AlTo director Marcy Summers, whose work with The Nature Conservancy gave impetus to the formation of AlTo in 2006, says the calendar is part of the organization’s efforts to use art to celebrate the region’s ecological richness and strengthen the community’s connection to their own natural heritage.
The calendars will be on sale at the First Friday event. They can also be found at the Vashon Bookshop, Books by the Way, Giraffe and Heron’s Nest.
Explore “Nothing” at Cafe Luna
Island photographer and film curator Peter Ray will show an exhibit of his photographs through December at Cafe Luna.

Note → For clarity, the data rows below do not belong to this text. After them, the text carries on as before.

-- ==== Sys2Proof/Certificates/Slice0/Obligations.lean ====
section
/-! DEFINITION. The statements about the TGC-24. Each command's result is stated as the whole next state before the end of
the command, `finish`, whose own effect (the lamp and the transmitters) is stated once; an explicit record update says by
itself what a command leaves unchanged. -/

open Sys2Proof Sys2Proof.Machine

/-! ### The queue, the end of a command, the report queue -/

/-- A step takes the command at the front of the queue and runs it on the state with the queue's rest. -/
def Obligations.StepRunsTheFrontCommand : Prop :=
  ∀ (c : Instr) (rest : List Instr) (s : State), s.pending = c :: rest → step s = exec c { s with pending := rest }

/-- With no command waiting, 1 ms passes (the model's choice, log 1). R61, R64: what passing time does. The timebase
advances. Time since tare advances in IDLE, CHARGING and SETTLING, held at 4294967295 ms, and makes a CHARGING or SETTLING
channel's tare due where it reaches the interval. An IDLE channel, where no other IDLE channel acts, joins the tare queue at
the moment it reaches the interval. The increments of a moment more than 1000 ms back (log 21) leave an IDLE channel's
window together, and a sum above 20 mg of what is left is a CREEP fault. Each moment ends as a command does (R178, log 8):
where an event has ended, which `finish s = s` says of s, time that passes leaves no frame that an idle transmitter has not
begun. -/
def Obligations.IdleStepPassesAMillisecondAndTimeActsOnChannels : Prop :=
  let interval := fun (s : State) => s.config.tareIntervalTime * 1000000
  let waits := fun (us : Nat) (s : State) (ch : Channel) =>
    ch.tareDue = true ∨ ch.timeSinceTare + us < interval s
  let holds := fun (us : Nat) (s : State) (w : List (Nat × Int)) =>
    ∀ t mg rest, w = (t, mg) :: rest → s.timebase + us ≤ t + 1000000
  let idleQuiet := fun (us : Nat) (s : State) (ch : Channel) =>
    ch.state = .idle → waits us s ch ∧ holds us s ch.creepWindow
  let clocked := fun (us : Nat) (s : State) (ch : Channel) =>
    let time := min 4294967295000 (ch.timeSinceTare + us)
    if ch.state = .idle then { ch with timeSinceTare := time }
    else if ch.state = .charging ∨ ch.state = .settling then
      { ch with timeSinceTare := time, tareDue := ch.tareDue || decide (interval s ≤ time) }
    else ch
  (∀ s : State, s.pending = [] → step s = .next (finish (elapse 1000 s)))
  ∧ (∀ (us : Nat) (s : State), (elapse us s).timebase = s.timebase + us)
  ∧ (∀ (us : Nat) (s : State), finish s = s → finish (elapse us s) = elapse us s)
  ∧ (∀ (us : Nat) (s : State), us ≠ 0 → interval s ≤ 4294967295000 → finish s = s →
      (∀ d : ChannelNo, idleQuiet us s s.gas.channels[d]) →
      elapse us s = { s with
        timebase := s.timebase + us, gas := { s.gas with channels := s.gas.channels.map (clocked us s) } })
  ∧ (∀ (us : Nat) (c : ChannelNo) (s : State), us ≠ 0 → interval s ≤ 4294967295000 →
      (∀ d : ChannelNo, d ≠ c → idleQuiet us s s.gas.channels[d]) →
      let ch := s.gas.channels[c]
      let t := elapse us s
      ch.state = .idle →
      (ch.tareDue = false → interval s ≤ ch.timeSinceTare + us → holds us s ch.creepWindow →
        (t.gas.channels[c].state = .tareWait ∨ t.gas.channels[c].state = .tare) ∧ t.gas.channels[c].tareDue = true
          ∧ t.gas.channels[c].timeSinceTare = min 4294967295000 (max ch.timeSinceTare (interval s))
          ∧ t.gas.tareQueue = (if c ∈ s.gas.tareQueue then s.gas.tareQueue else s.gas.tareQueue ++ [c]))
      ∧ (∀ (moment : Nat) (old kept : List (Nat × Int)), waits us s ch → ch.creepWindow = old ++ kept → old ≠ [] →
          (∀ i ∈ old, i.1 = moment) → moment + 1000000 < s.timebase + us → holds us s kept →
          ((kept.map Prod.snd).sum ≤ 20 →
            t.gas.channels[c] = { ch with
              timeSinceTare := min 4294967295000 (ch.timeSinceTare + us), creepWindow := kept })
          ∧ (20 < (kept.map Prod.snd).sum → s.gas.tareQueue.Nodup →
            t.gas.channels[c].state = .fault ∧ t.gas.channels[c].faultCause = some .creep)))

/-- No command ends in a fault or a refusal, and none touches the commands that wait behind it. Every state that a command or
a step leaves, and the reset state, is one in which an event has ended: the lamp is shown, and no idle transmitter has a frame
to begin. -/
def Obligations.EveryCommandCompletesAndLeavesTheQueue : Prop :=
  (∀ (c : Instr) (s : State), ∃ u, exec c s = .next (finish u) ∧ (finish u).pending = s.pending)
  ∧ (∀ (c : Instr) (s t : State), exec c s = .next t → finish t = t)
  ∧ (∀ s t : State, step s = .next t → finish t = t)
  ∧ finish State.reset = State.reset

/-- The end of a command changes the lamp, the transmitters with what waits for them, the report queue and the dropped
count alone: an idle line transmitter begins the outstanding reply, else the head report with the dropped count; an idle
service transmitter begins its reply while the receiver is HUNTING (when it is chosen, log 8). The lamp shows Table 8.5. The
moments of elapsed time end in the same way. -/
def Obligations.EndOfACommandShowsTheLampAndBeginsFrames : Prop :=
  (∀ s : State,
      finish s = { s with
        line := { s.line with lamp := (finish s).line.lamp },
        link := { s.link with linePort := (finish s).link.linePort, servicePort := (finish s).link.servicePort,
                              reports := (finish s).link.reports, dropped := (finish s).link.dropped } }
      ∧ (match s.link.linePort.transmitter, s.link.linePort.outstanding, s.link.reports with
        | none, some t, _ =>
          (finish s).link.linePort = { s.link.linePort with transmitter := some t, outstanding := none }
            ∧ (finish s).link.reports = s.link.reports ∧ (finish s).link.dropped = s.link.dropped
        | none, none, r :: rest =>
          (finish s).link.linePort
              = { s.link.linePort with transmitter := some { what := .report, frame := reportFrame r s.link.dropped } }
            ∧ (finish s).link.reports = rest ∧ (finish s).link.dropped = 0
        | _, _, _ =>
          (finish s).link.linePort = s.link.linePort
            ∧ (finish s).link.reports = s.link.reports ∧ (finish s).link.dropped = s.link.dropped)
      ∧ (match s.link.servicePort.transmitter, s.link.servicePort.outstanding, s.link.servicePort.receiver with
        | none, some t, .hunting =>
          (finish s).link.servicePort = { s.link.servicePort with transmitter := some t, outstanding := none }
        | _, _, _ => (finish s).link.servicePort = s.link.servicePort))
  ∧ (∀ s : State, let l := (finish s).line.lamp
      (s.line.state = .run → l.green = .steady)
      ∧ (s.line.state = .starting ∨ s.line.state = .drain → l.green = .blinking)
      ∧ (s.line.state = .stopped ∨ s.line.state = .halt → l.green = .off)
      ∧ l.amber = (if s.line.safe then .steady else .off)
      ∧ (s.line.latch ≠ none → l.red = .blinking)
      ∧ (s.line.latch = none → l.red = (if s.line.state = .halt then .steady else .off)))

/-- A report that the mask lets through joins behind every queued report of the same or a higher level and ahead of every
lower one; a full queue loses its newest report of the lowest level, or the arriving one, and the dropped count rises. -/
def Obligations.ReportsQueueByLevelThenAge : Prop :=
  ∀ (r : Report) (s : State), s.link.wf = true →
    (levelEnabled s.link (reportLevel r) = false → sendReport r s = s)
    ∧ (levelEnabled s.link (reportLevel r) = true → s.link.reports.length < 32 →
        ∃ a b, s.link.reports = a ++ b ∧ (∀ q ∈ a, reportLevel r ≤ reportLevel q)
          ∧ (∀ q ∈ b, reportLevel q < reportLevel r)
          ∧ sendReport r s = { s with link := { s.link with reports := a ++ r :: b } })
    ∧ (levelEnabled s.link (reportLevel r) = true → s.link.reports.length = 32 →
        ∃ front lowest, s.link.reports = front ++ [lowest] ∧ (∀ q ∈ front, reportLevel lowest ≤ reportLevel q)
          ∧ (reportLevel lowest < reportLevel r →
              ∃ a b, front = a ++ b ∧ (∀ q ∈ a, reportLevel r ≤ reportLevel q)
                ∧ (∀ q ∈ b, reportLevel q < reportLevel r)
                ∧ sendReport r s = { s with link := { s.link with
                    reports := a ++ r :: b, dropped := min 65535 (s.link.dropped + 1) } })
          ∧ (reportLevel r ≤ reportLevel lowest →
              sendReport r s = { s with link := { s.link with dropped := min 65535 (s.link.dropped + 1) } }))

The name of the show, “Pictures of Nothing,” comes from the title of a book by art historian Kirk Varnedoe, Ray said. But the idea of “nothing” doesn’t mean that there are no images in the pictures. Instead, Ray said, the concept refers to the process by which he created the images.
“While my photographs all have things in them that are recognizable as something other than nothing,” said Ray, “there was no pre-conceived intent in the making of any of them. They were all found objects in a sense, or what a former photo instructor of mine … referred to as ‘readymades.’
“This, in turn,” Ray added, “was a term used by the French surrealist Marcel Duchamp to describe a series of objects (a bicycle wheel, a snow shovel, a urinal) that he redefined as art by giving them their own context and signing them using the pseudonym ‘R. Mutt.’”
The serendipitous informs Ray’s process. “All of the pictures represent an instant where the elements of light, shadow, form and color happened to be just right, and I happened to be there to see them,” he said.